@[simp] theorem modSync_time (s : State) (f : SyncSt → SyncSt) :
    (modSync s f).time = { s.time with sync := f s.time.sync } := rfl
@[simp] theorem modSync_keeps (s : State) (f : SyncSt → SyncSt) :
    (modSync s f).pending = s.pending ∧ (modSync s f).folio = s.folio ∧ (modSync s f).quills = s.quills ∧
    (modSync s f).stores = s.stores ∧ (modSync s f).nibs = s.nibs ∧ (modSync s f).links = s.links ∧
    (modSync s f).balls = s.balls ∧ (modSync s f).safeLow = s.safeLow ∧ (modSync s f).streams = s.streams ∧
    (modSync s f).trackers = s.trackers ∧ (modSync s f).tickTrackers = s.tickTrackers ∧
    (modSync s f).channels = s.channels ∧ (modSync s f).comparators = s.comparators ∧ (modSync s f).adc = s.adc ∧
    (modSync s f).counters = s.counters ∧ (modSync s f).eic = s.eic ∧ (modSync s f).blotter = s.blotter ∧
    (modSync s f).ink = s.ink ∧ (modSync s f).dma = s.dma ∧ (modSync s f).pool = s.pool ∧ (modSync s f).co = s.co ∧
    (modSync s f).scribe = s.scribe ∧ (modSync s f).power = s.power ∧ (modSync s f).host = s.host ∧
    (modSync s f).reflexDue = s.reflexDue ∧ (modSync s f).posted = s.posted ∧ (modSync s f).rlatch = s.rlatch ∧
    (modSync s f).wlatch = s.wlatch ∧ (modSync s f).readPcie = s.readPcie ∧ (modSync s f).readSp = s.readSp ∧
    (modSync s f).readScribe = s.readScribe ∧ (modSync s f).readBytes = s.readBytes ∧
    (modSync s f).free = s.free := by
  refine ⟨rfl, rfl, rfl, rfl, rfl, rfl, rfl, rfl, rfl, rfl, rfl, rfl, rfl, rfl, rfl, rfl, rfl, rfl, rfl, rfl, rfl, rfl, rfl, rfl, rfl, rfl, rfl, rfl, rfl, rfl, rfl, rfl, rfl⟩

@[simp] theorem modEic_eic (s : State) (f : Eic → Eic) :
    (modEic s f).eic = f s.eic := rfl
@[simp] theorem modEic_keeps (s : State) (f : Eic → Eic) :
    (modEic s f).pending = s.pending ∧ (modEic s f).time = s.time ∧ (modEic s f).folio = s.folio ∧
    (modEic s f).quills = s.quills ∧ (modEic s f).stores = s.stores ∧ (modEic s f).nibs = s.nibs ∧
    (modEic s f).links = s.links ∧ (modEic s f).balls = s.balls ∧ (modEic s f).safeLow = s.safeLow ∧
    (modEic s f).streams = s.streams ∧ (modEic s f).trackers = s.trackers ∧
    (modEic s f).tickTrackers = s.tickTrackers ∧ (modEic s f).channels = s.channels ∧
    (modEic s f).comparators = s.comparators ∧ (modEic s f).adc = s.adc ∧ (modEic s f).counters = s.counters ∧
    (modEic s f).blotter = s.blotter ∧ (modEic s f).ink = s.ink ∧ (modEic s f).dma = s.dma ∧
    (modEic s f).pool = s.pool ∧ (modEic s f).co = s.co ∧ (modEic s f).scribe = s.scribe ∧
    (modEic s f).power = s.power ∧ (modEic s f).host = s.host ∧ (modEic s f).reflexDue = s.reflexDue ∧
    (modEic s f).posted = s.posted ∧ (modEic s f).rlatch = s.rlatch ∧ (modEic s f).wlatch = s.wlatch ∧
    (modEic s f).readPcie = s.readPcie ∧ (modEic s f).readSp = s.readSp ∧ (modEic s f).readScribe = s.readScribe ∧
    (modEic s f).readBytes = s.readBytes ∧ (modEic s f).free = s.free := by
  refine ⟨rfl, rfl, rfl, rfl, rfl, rfl, rfl, rfl, rfl, rfl, rfl, rfl, rfl, rfl, rfl, rfl, rfl, rfl, rfl, rfl, rfl, rfl, rfl, rfl, rfl, rfl, rfl, rfl, rfl, rfl, rfl, rfl, rfl⟩

@[simp] theorem modSource_eic (s : State) (i : SrcIx) (f : EicSource → EicSource) :
    (modSource s i f).eic = { s.eic with sources := modifyAt s.eic.sources i f } := rfl
@[simp] theorem modSource_keeps (s : State) (i : SrcIx) (f : EicSource → EicSource) :
    (modSource s i f).pending = s.pending ∧ (modSource s i f).time = s.time ∧ (modSource s i f).folio = s.folio ∧
    (modSource s i f).quills = s.quills ∧ (modSource s i f).stores = s.stores ∧ (modSource s i f).nibs = s.nibs ∧
    (modSource s i f).links = s.links ∧ (modSource s i f).balls = s.balls ∧ (modSource s i f).safeLow = s.safeLow ∧
    (modSource s i f).streams = s.streams ∧ (modSource s i f).trackers = s.trackers ∧
    (modSource s i f).tickTrackers = s.tickTrackers ∧ (modSource s i f).channels = s.channels ∧
    (modSource s i f).comparators = s.comparators ∧ (modSource s i f).adc = s.adc ∧
    (modSource s i f).counters = s.counters ∧ (modSource s i f).blotter = s.blotter ∧
    (modSource s i f).ink = s.ink ∧ (modSource s i f).dma = s.dma ∧ (modSource s i f).pool = s.pool ∧
    (modSource s i f).co = s.co ∧ (modSource s i f).scribe = s.scribe ∧ (modSource s i f).power = s.power ∧
    (modSource s i f).host = s.host ∧ (modSource s i f).reflexDue = s.reflexDue ∧
    (modSource s i f).posted = s.posted ∧ (modSource s i f).rlatch = s.rlatch ∧
    (modSource s i f).wlatch = s.wlatch ∧ (modSource s i f).readPcie = s.readPcie ∧
    (modSource s i f).readSp = s.readSp ∧ (modSource s i f).readScribe = s.readScribe ∧
    (modSource s i f).readBytes = s.readBytes ∧ (modSource s i f).free = s.free := by
  refine ⟨rfl, rfl, rfl, rfl, rfl, rfl, rfl, rfl, rfl, rfl, rfl, rfl, rfl, rfl, rfl, rfl, rfl, rfl, rfl, rfl, rfl, rfl, rfl, rfl, rfl, rfl, rfl, rfl, rfl, rfl, rfl, rfl, rfl⟩

@[simp] theorem modGroup_eic (s : State) (i : Fin 64) (f : EicGroup → EicGroup) :
    (modGroup s i f).eic = { s.eic with groups := modifyAt s.eic.groups i f } := rfl
@[simp] theorem modGroup_keeps (s : State) (i : Fin 64) (f : EicGroup → EicGroup) :
    (modGroup s i f).pending = s.pending ∧ (modGroup s i f).time = s.time ∧ (modGroup s i f).folio = s.folio ∧
    (modGroup s i f).quills = s.quills ∧ (modGroup s i f).stores = s.stores ∧ (modGroup s i f).nibs = s.nibs ∧
    (modGroup s i f).links = s.links ∧ (modGroup s i f).balls = s.balls ∧ (modGroup s i f).safeLow = s.safeLow ∧
    (modGroup s i f).streams = s.streams ∧ (modGroup s i f).trackers = s.trackers ∧
    (modGroup s i f).tickTrackers = s.tickTrackers ∧ (modGroup s i f).channels = s.channels ∧
    (modGroup s i f).comparators = s.comparators ∧ (modGroup s i f).adc = s.adc ∧
    (modGroup s i f).counters = s.counters ∧ (modGroup s i f).blotter = s.blotter ∧ (modGroup s i f).ink = s.ink ∧
    (modGroup s i f).dma = s.dma ∧ (modGroup s i f).pool = s.pool ∧ (modGroup s i f).co = s.co ∧
    (modGroup s i f).scribe = s.scribe ∧ (modGroup s i f).power = s.power ∧ (modGroup s i f).host = s.host ∧
    (modGroup s i f).reflexDue = s.reflexDue ∧ (modGroup s i f).posted = s.posted ∧
    (modGroup s i f).rlatch = s.rlatch ∧ (modGroup s i f).wlatch = s.wlatch ∧
    (modGroup s i f).readPcie = s.readPcie ∧ (modGroup s i f).readSp = s.readSp ∧
    (modGroup s i f).readScribe = s.readScribe ∧ (modGroup s i f).readBytes = s.readBytes ∧
    (modGroup s i f).free = s.free := by
  refine ⟨rfl, rfl, rfl, rfl, rfl, rfl, rfl, rfl, rfl, rfl, rfl, rfl, rfl, rfl, rfl, rfl, rfl, rfl, rfl, rfl, rfl, rfl, rfl, rfl, rfl, rfl, rfl, rfl, rfl, rfl, rfl, rfl, rfl⟩

@[simp] theorem modClass_blotter (s : State) (i : ClassIx) (f : FaultClass → FaultClass) :
    (modClass s i f).blotter = { s.blotter with classes := modifyAt s.blotter.classes i f } := rfl
@[simp] theorem modClass_keeps (s : State) (i : ClassIx) (f : FaultClass → FaultClass) :
    (modClass s i f).pending = s.pending ∧ (modClass s i f).time = s.time ∧ (modClass s i f).folio = s.folio ∧
    (modClass s i f).quills = s.quills ∧ (modClass s i f).stores = s.stores ∧ (modClass s i f).nibs = s.nibs ∧
    (modClass s i f).links = s.links ∧ (modClass s i f).balls = s.balls ∧ (modClass s i f).safeLow = s.safeLow ∧
    (modClass s i f).streams = s.streams ∧ (modClass s i f).trackers = s.trackers ∧
    (modClass s i f).tickTrackers = s.tickTrackers ∧ (modClass s i f).channels = s.channels ∧
    (modClass s i f).comparators = s.comparators ∧ (modClass s i f).adc = s.adc ∧
    (modClass s i f).counters = s.counters ∧ (modClass s i f).eic = s.eic ∧ (modClass s i f).ink = s.ink ∧
    (modClass s i f).dma = s.dma ∧ (modClass s i f).pool = s.pool ∧ (modClass s i f).co = s.co ∧
    (modClass s i f).scribe = s.scribe ∧ (modClass s i f).power = s.power ∧ (modClass s i f).host = s.host ∧
    (modClass s i f).reflexDue = s.reflexDue ∧ (modClass s i f).posted = s.posted ∧
    (modClass s i f).rlatch = s.rlatch ∧ (modClass s i f).wlatch = s.wlatch ∧
    (modClass s i f).readPcie = s.readPcie ∧ (modClass s i f).readSp = s.readSp ∧
    (modClass s i f).readScribe = s.readScribe ∧ (modClass s i f).readBytes = s.readBytes ∧
    (modClass s i f).free = s.free := by
  refine ⟨rfl, rfl, rfl, rfl, rfl, rfl, rfl, rfl, rfl, rfl, rfl, rfl, rfl, rfl, rfl, rfl, rfl, rfl, rfl, rfl, rfl, rfl, rfl, rfl, rfl, rfl, rfl, rfl, rfl, rfl, rfl, rfl, rfl⟩

@[simp] theorem modBank_ink (s : State) (i : InkIx) (f : Inkwell → Inkwell) :
    (modBank s i f).ink = { s.ink with banks := modifyAt s.ink.banks i f } := rfl
@[simp] theorem modBank_keeps (s : State) (i : InkIx) (f : Inkwell → Inkwell) :
    (modBank s i f).pending = s.pending ∧ (modBank s i f).time = s.time ∧ (modBank s i f).folio = s.folio ∧
    (modBank s i f).quills = s.quills ∧ (modBank s i f).stores = s.stores ∧ (modBank s i f).nibs = s.nibs ∧
    (modBank s i f).links = s.links ∧ (modBank s i f).balls = s.balls ∧ (modBank s i f).safeLow = s.safeLow ∧
    (modBank s i f).streams = s.streams ∧ (modBank s i f).trackers = s.trackers ∧
    (modBank s i f).tickTrackers = s.tickTrackers ∧ (modBank s i f).channels = s.channels ∧
    (modBank s i f).comparators = s.comparators ∧ (modBank s i f).adc = s.adc ∧
    (modBank s i f).counters = s.counters ∧ (modBank s i f).eic = s.eic ∧ (modBank s i f).blotter = s.blotter ∧
    (modBank s i f).dma = s.dma ∧ (modBank s i f).pool = s.pool ∧ (modBank s i f).co = s.co ∧
    (modBank s i f).scribe = s.scribe ∧ (modBank s i f).power = s.power ∧ (modBank s i f).host = s.host ∧
    (modBank s i f).reflexDue = s.reflexDue ∧ (modBank s i f).posted = s.posted ∧
    (modBank s i f).rlatch = s.rlatch ∧ (modBank s i f).wlatch = s.wlatch ∧ (modBank s i f).readPcie = s.readPcie ∧
    (modBank s i f).readSp = s.readSp ∧ (modBank s i f).readScribe = s.readScribe ∧
    (modBank s i f).readBytes = s.readBytes ∧ (modBank s i f).free = s.free := by
  refine ⟨rfl, rfl, rfl, rfl, rfl, rfl, rfl, rfl, rfl, rfl, rfl, rfl, rfl, rfl, rfl, rfl, rfl, rfl, rfl, rfl, rfl, rfl, rfl, rfl, rfl, rfl, rfl, rfl, rfl, rfl, rfl, rfl, rfl⟩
-- -- --
Your goal
Within the data above, the span starting at the line containing "(modSource s i f).eic" and ending at the line containing "(modSource s i f).readSp" is to be retyped exactly, with no other lines.

Exercise answer
    (modSource s i f).eic = { s.eic with sources := modifyAt s.eic.sources i f } := rfl
@[simp] theorem modSource_keeps (s : State) (i : SrcIx) (f : EicSource → EicSource) :
    (modSource s i f).pending = s.pending ∧ (modSource s i f).time = s.time ∧ (modSource s i f).folio = s.folio ∧
    (modSource s i f).quills = s.quills ∧ (modSource s i f).stores = s.stores ∧ (modSource s i f).nibs = s.nibs ∧
    (modSource s i f).links = s.links ∧ (modSource s i f).balls = s.balls ∧ (modSource s i f).safeLow = s.safeLow ∧
    (modSource s i f).streams = s.streams ∧ (modSource s i f).trackers = s.trackers ∧
    (modSource s i f).tickTrackers = s.tickTrackers ∧ (modSource s i f).channels = s.channels ∧
    (modSource s i f).comparators = s.comparators ∧ (modSource s i f).adc = s.adc ∧
    (modSource s i f).counters = s.counters ∧ (modSource s i f).blotter = s.blotter ∧
    (modSource s i f).ink = s.ink ∧ (modSource s i f).dma = s.dma ∧ (modSource s i f).pool = s.pool ∧
    (modSource s i f).co = s.co ∧ (modSource s i f).scribe = s.scribe ∧ (modSource s i f).power = s.power ∧
    (modSource s i f).host = s.host ∧ (modSource s i f).reflexDue = s.reflexDue ∧
    (modSource s i f).posted = s.posted ∧ (modSource s i f).rlatch = s.rlatch ∧
    (modSource s i f).wlatch = s.wlatch ∧ (modSource s i f).readPcie = s.readPcie ∧
    (modSource s i f).readSp = s.readSp ∧ (modSource s i f).readScribe = s.readScribe ∧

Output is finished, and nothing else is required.